_Directions for this task_
Examine the entries and show every line in which the word "reserved" is found.

======== Information supplied

/-- `TEMP_C` is the correctly rounded binary64 value of t/100, narrowed to the register's format; `TEMP_F` is computed from
`TEMP_C` as the register holds it, widened, by a product with `K(1.8)` and a sum with 32, each rounded once, and narrowed
(from R16, R211, R212, R216). -/
def Obligations.TempCCorrectlyRounded : Prop :=
  ∀ (fmt : ResultFmt) (t : Int), -23040 ≤ t → t ≤ 23040 →
    (∃ m, Rounds fmt64 (t.natAbs * 2 ^ fmt64.scale) 100 m ∧ NarrowsTo (decide (t < 0)) m fmt (scaleTempC fmt t)) ∧
    ∃ x k p q, WidensTo x (scaleTempC fmt t) ∧ Rounds fmt64 (18 * 2 ^ fmt64.scale) 10 k ∧
      Rounds fmt64 (fmt64.units x.mag * fmt64.units k) (2 ^ fmt64.scale) p ∧
      let sum : Int := (if x.neg then -(fmt64.units p : Int) else fmt64.units p) + 32 * 2 ^ fmt64.scale
      Rounds fmt64 sum.natAbs 1 q ∧ NarrowsTo (decide (sum < 0)) q fmt (scaleTempF fmt (scaleTempC fmt t))

/-- `PRESS_HPA` for every s64 value p: `f64(p)` rounded, exact where |p| ≤ 2^53, then its quotient by 25600 rounded once, and
narrowed to the register's format; +0.0 where p = 0 (from R16, R213, R216). -/
def Obligations.PressHpaCorrectlyRounded : Prop :=
  (∀ (fmt : ResultFmt) (p : Int), -2 ^ 63 ≤ p → p < 2 ^ 63 →
    ∃ i m, Rounds fmt64 (p.natAbs * 2 ^ fmt64.scale) 1 i ∧
      (p.natAbs ≤ 2 ^ 53 → fmt64.units i = p.natAbs * 2 ^ fmt64.scale) ∧
      Rounds fmt64 (fmt64.units i) 25600 m ∧ NarrowsTo (decide (p < 0)) m fmt (scalePress fmt p)) ∧
  scalePress .binary64 0 = .binary64 0 ∧ scalePress .binary32 0 = .binary32 0

/-- `HUM_PCT` is exactly h/1024 in either format, is never −0.0, and is in [0.0, 100.0] (from R214). -/
def Obligations.HumPctExact : Prop :=
  ∀ h : Int, 0 ≤ h → h ≤ 102400 →
    (∃ b : BitVec 64, scaleHum .binary64 h = .binary64 b ∧ b.msb = false ∧
      (fmt64.units (unpackFlt b).mag : Int) * 1024 = h * 2 ^ fmt64.scale) ∧
    ∃ b : BitVec 32, scaleHum .binary32 h = .binary32 b ∧ b.msb = false ∧
      (fmt32.units (unpackFlt b).mag : Int) * 1024 = h * 2 ^ fmt32.scale

/-- No result is ever NaN or infinite (from R80, R215). -/
def Obligations.FloatResultsFinite : Prop :=
  ∀ (t p h : Int), -23040 ≤ t → t ≤ 23040 → -2 ^ 63 ≤ p → p < 2 ^ 63 → 0 ≤ h → h ≤ 102400 →
    (∀ b, b ∈ [scaleTempC .binary64 t, scaleTempF .binary64 (scaleTempC .binary64 t), scalePress .binary64 p,
        scaleHum .binary64 h] → ∃ v : BitVec 64, b = .binary64 v ∧ Finite fmt64 (unpackFlt v)) ∧
    ∀ b, b ∈ [scaleTempC .binary32 t, scaleTempF .binary32 (scaleTempC .binary32 t), scalePress .binary32 p,
        scaleHum .binary32 h] → ∃ v : BitVec 32, b = .binary32 v ∧ Finite fmt32 (unpackFlt v)

/-! ### The machine -/

/-- A command waiting on `CMD` is executed in the next step, whole; the step runs the command that the byte decodes to, in
the state from which the command has been taken (from R58). That an issued command waits on `CMD` for the next step is the
model's choice (log 3). -/
def Obligations.StepRunsDecodedCommand : Prop :=
  ∀ (s : State) (op : Byte) (i : Instr), s.cmd = some op → decode [op] = .ok (i, []) →
    step s = exec i { s with cmd := none }
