/-- The register content `c` is a finite pattern of the format (R215). -/
def HoldsFinite : ResultFmt → FloatVal → Prop
  | .binary64, c => ∃ v : BitVec 64, c = .binary64 v ∧ Finite fmt64 (unpackFlt v)
  | .binary32, c => ∃ v : BitVec 32, c = .binary32 v ∧ Finite fmt32 (unpackFlt v)

theorem finite_unpackFlt_packFlt {f : FloatFmt} {w : Nat} (hw : 0 < w) (hf : f.infinity ≤ 2 ^ (w - 1)) {x : Flt}
    (hx : Finite f x) : Finite f (unpackFlt (packFlt w x)) := by
  rwa [unpackFlt_packFlt hw (hx.trans_le hf)]

/-- A finite value narrowed is finite: in binary32 the rounding of `NarrowsTo` is. -/
theorem holdsFinite_of_narrowsTo {fmt : ResultFmt} {neg : Bool} {m : Nat} {c : FloatVal} (hm : m < fmt64.infinity)
    (h : NarrowsTo neg m fmt c) : HoldsFinite fmt c := by
  cases fmt with
  | binary64 => exact ⟨_, h, finite_unpackFlt_packFlt (by decide) (by decide) hm⟩
  | binary32 =>
    obtain ⟨m', hr, hc⟩ := h
    exact ⟨_, hc, finite_unpackFlt_packFlt (by decide) (by decide) hr.1.1⟩

theorem scaleTemp_holdsFinite (fmt : ResultFmt) {t : Int} (hlo : -23040 ≤ t) (hhi : t ≤ 23040) :
    HoldsFinite fmt (scaleTempC fmt t) ∧ HoldsFinite fmt (scaleTempF fmt (scaleTempC fmt t)) := by
  obtain ⟨⟨m, hm, hC⟩, x, k, p, q, -, -, -, hq, hF⟩ := tempCCorrectlyRounded fmt t hlo hhi
  exact ⟨holdsFinite_of_narrowsTo hm.1.1 hC, holdsFinite_of_narrowsTo hq.1.1 hF⟩

theorem scalePress_holdsFinite (fmt : ResultFmt) {p : Int} (hlo : -2 ^ 63 ≤ p) (hhi : p < 2 ^ 63) :
    HoldsFinite fmt (scalePress fmt p) := by
  obtain ⟨i, m, -, -, hm, hP⟩ := pressHpaCorrectlyRounded.1 fmt p hlo hhi
  exact holdsFinite_of_narrowsTo hm.1.1 hP

/-! ### HUM_PCT -/

/-- A finite value small enough to be finite in binary32 too. -/
def Bounded (x : Flt) : Prop := Finite fmt64 x ∧ fmt64.units x.mag ≤ 2 ^ 1100

theorem narrowFlt_holdsFinite (fmt : ResultFmt) {x : Flt} (h : Bounded x) : HoldsFinite fmt (narrowFlt fmt x) :=
  holdsFinite_of_narrowsTo h.1 (narrowFlt_narrowsTo h.2 (by decide))

theorem bounded_of_rounds {x : Flt} {n d : Nat} (h : Rounds fmt64 n d x.mag) (hd : 0 < d) (hn : n ≤ 2 ^ 1100 * d) :
    Bounded x := ⟨h.1.1, units_le_two_pow_of_rounds h hd (by decide) hn⟩

theorem bounded_fmax {x y : Flt} (hx : Bounded x) (hy : Bounded y) : Bounded (fmax x y) := by
  unfold fmax
  split
  · exact hy
  · exact hx

theorem bounded_fmin {x y : Flt} (hx : Bounded x) (hy : Bounded y) : Bounded (fmin x y) := by
  unfold fmin
  split
  · exact hy
  · exact hx

theorem bounded_f64Const {num : Nat} (hnum : num ≤ 2 ^ 10) : Bounded (f64Const num 1) :=
  bounded_of_rounds (f64Const_rounds (by decide) (hnum.trans (by decide))) (by decide)
    (by rw [Nat.mul_one]; exact mul_two_pow_le hnum (by decide))

/-- `f64(h) ⊘ K(1024.0)` is h/1024 rounded once: both operands are exact. -/
theorem f64Div_1024_rounds {h : Int} (hh : h.natAbs ≤ 2 ^ 17) :
    Rounds fmt64 (h.natAbs * 2 ^ fmt64.scale) 1024 (f64Div (f64OfInt h) (f64Const 1024 1)).mag := by
  have hc : fmt64.units (f64Const 1024 1).mag = 1024 * 2 ^ fmt64.scale := f64Const_units (by decide)
  have hi : fmt64.units (f64OfInt h).mag = h.natAbs * 2 ^ fmt64.scale := f64OfInt_units (hh.trans (by decide))
  refine f64Div_rounds (by rw [hc]; positivity) (by decide) ?_ (mul_two_pow_lt_mul hh (by decide) (by decide))
  rw [hc, hi]
  ring

theorem scaleHum_holdsFinite (fmt : ResultFmt) {h : Int} (hh : h.natAbs ≤ 2 ^ 17) : HoldsFinite fmt (scaleHum fmt h) := by
  have hq : Bounded (f64Div (f64OfInt h) (f64Const 1024 1)) := bounded_of_rounds (f64Div_1024_rounds hh) (by decide)
    ((mul_two_pow_le hh (by decide)).trans (Nat.le_mul_of_pos_right _ (by decide)))
  exact narrowFlt_holdsFinite fmt (bounded_fmin (bounded_fmax hq (bounded_f64Const (by decide))) (bounded_f64Const (by decide)))

/-- The four results of Scale in the evaluators' ranges (R215). -/
theorem scale_holdsFinite (fmt : ResultFmt) {t p h : Int} (ht : -23040 ≤ t ∧ t ≤ 23040) (hp : -2 ^ 63 ≤ p ∧ p < 2 ^ 63)
    (hh : 0 ≤ h ∧ h ≤ 102400) :
    ∀ c ∈ [scaleTempC fmt t, scaleTempF fmt (scaleTempC fmt t), scalePress fmt p, scaleHum fmt h], HoldsFinite fmt c := by
  obtain ⟨hC, hF⟩ := scaleTemp_holdsFinite fmt ht.1 ht.2
  have hP := scalePress_holdsFinite fmt hp.1 hp.2
  have hH : HoldsFinite fmt (scaleHum fmt h) := scaleHum_holdsFinite fmt (by omega)
  simp [hC, hF, hP, hH]

/-- Settles O35: the same bound in either format. -/
theorem floatResultsFinite : Obligations.FloatResultsFinite := by
  unfold Obligations.FloatResultsFinite
  intro t p h ht ht' hp hp' hh hh'
  exact ⟨scale_holdsFinite .binary64 ⟨ht, ht'⟩ ⟨hp, hp'⟩ ⟨hh, hh'⟩, scale_holdsFinite .binary32 ⟨ht, ht'⟩ ⟨hp, hp'⟩ ⟨hh, hh'⟩⟩

end Sys2Proof.Proofs
end

section
/-! PROOF. The calibration commands CALLOAD and INVAL (40_calibration.md R100, R102, R104), and what each command leaves
unchanged. -/

open Sys2Proof Sys2Proof.Machine Sys2Proof.Certificates

namespace Sys2Proof.Proofs

/-! ### The numbers of the calibration fields -/

/-- Two's complement reads a word's number wrapped to its width (R12). -/
theorem toInt_eq_wrap_toNat {w : Nat} (hw : 0 < w) (b : BitVec w) : b.toInt = wrap w (b.toNat : Int) := by
  rw [wrap_eq_toInt hw, BitVec.ofInt_natCast, BitVec.ofNat_toNat, BitVec.setWidth_eq]

theorem toNat_lowNibble (b : Byte) : (lowNibble b).toNat = b.toNat % 16 := by
  rw [lowNibble, BitVec.extractLsb'_toNat, Nat.shiftRight_zero]

theorem toNat_le16 (lo hi : Byte) : ((le16 lo hi).toNat : Int) = lo.toNat + 256 * hi.toNat := by
  rw [le16, toNat_append_eq_add]
  omega

theorem toInt_le16 (lo hi : Byte) : (le16 lo hi).toInt = wrap 16 (lo.toNat + 256 * hi.toNat) := by
  rw [toInt_eq_wrap_toNat (by decide), toNat_le16]

theorem toInt_packed12 (b : Byte) (n : BitVec 4) : (packed12 b n).toInt = wrap 12 (16 * b.toNat + n.toNat) := by
  rw [toInt_eq_wrap_toNat (by decide), packed12, toNat_append_eq_add]
  congr 1
  omega

/-- The fields as CALLOAD decodes them are those of the tables of R74 and R75. -/
theorem decodeCal_layout (a : Image 26) (b : Image 7) : CalLayout a b (decodeCal a b) := by
  have hbyte (v : Byte) : v.toInt = wrap 8 v.toNat := toInt_eq_wrap_toNat (by decide) v
  simp [CalLayout, decodeCal, toNat_le16, toInt_le16, toInt_packed12, toNat_lowNibble, toNat_highNibble, hbyte]

/-! ### CALLOAD and INVAL -/

theorem execCalload_unavailable {s : State} (h : s.cdp.status.avail = false) :
    execCalload s = .next ((s.sampled 2).setCdp (s.cdp.loadCal (decodeCal s.seenCalA s.seenCalB))) := by
  simp [execCalload, h]

theorem execCalload_available {s : State} (h : s.cdp.status.avail = true) :
    execCalload s = .next (s.setCdp (s.cdp.raiseErr errNone)) := by
  simp [execCalload, h]

/-- Settles O9: the two branches of CALLOAD, and the layout of what it decodes. -/
theorem calloadDecodesOrKeeps : Obligations.CalloadDecodesOrKeeps := by
  unfold Obligations.CalloadDecodesOrKeeps
  exact ⟨rfl, fun s => ⟨fun h => ⟨_, decodeCal_layout _ _, execCalload_unavailable h⟩, execCalload_available⟩⟩

/-- Settles O10: the registers that INVAL writes it writes with constants. -/
theorem invalReleases : Obligations.InvalReleases := by
  unfold Obligations.InvalReleases
  exact ⟨rfl, fun _ => ⟨rfl, rfl⟩⟩

/-! ### What a command leaves unchanged -/

/-- MEASURE writes neither `CAL` nor `AVAIL`, on any of its paths (R121, R122, R124). -/
theorem execMeasure_cal_avail {s t : State} (h : execMeasure s = .next t) :
    t.cdp.cal = s.cdp.cal ∧ t.cdp.status.avail = s.cdp.status.avail := by
  rcases execMeasure_cases h with ⟨-, rfl⟩ | ⟨-, -, rfl⟩ | ⟨-, -, k, res, -, -, rfl⟩ | ⟨-, -, -, rfl⟩ <;> exact ⟨rfl, rfl⟩

/-- Settles O40: a command writes the registers only, and of these what its own branches write. -/
theorem commandFrames : Obligations.CommandFrames := by
  unfold Obligations.CommandFrames
  intro i s t h
  refine ⟨?_, ?_⟩
  · rw [exec_frame h]
    exact ⟨rfl, rfl, rfl, rfl, rfl, rfl⟩
  · cases i with
    | nop => cases h; rfl
    | calload => rcases execCalload_cases h with ⟨-, rfl⟩ | ⟨-, rfl⟩ <;> rfl
    | measure => exact execMeasure_cal_avail h
    | inval => cases h; rfl
    | reserved op => cases h; rfl

/-- While available, no command but INVAL changes `CAL` (R102). -/
theorem exec_cal_of_available {i : Instr} {s t : State} (ha : s.cdp.status.avail = true) (hi : i ≠ .inval)
    (h : exec i s = .next t) : t.cdp.cal = s.cdp.cal := by
  cases i with
  | nop => cases h; rfl
  | calload => cases (execCalload_available ha).symm.trans h; rfl
  | measure => exact (execMeasure_cal_avail h).1
  | inval => exact absurd rfl hi
  | reserved op => cases h; rfl

theorem eq_of_decodeByte_inval {op : Byte} (h : decodeByte op = .inval) : op = 0x03 := by
  rw [← opcode_decodeByte op, h]
  rfl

================

_Answer to this problem_
    | reserved op => cases h; rfl
  | reserved op => cases h; rfl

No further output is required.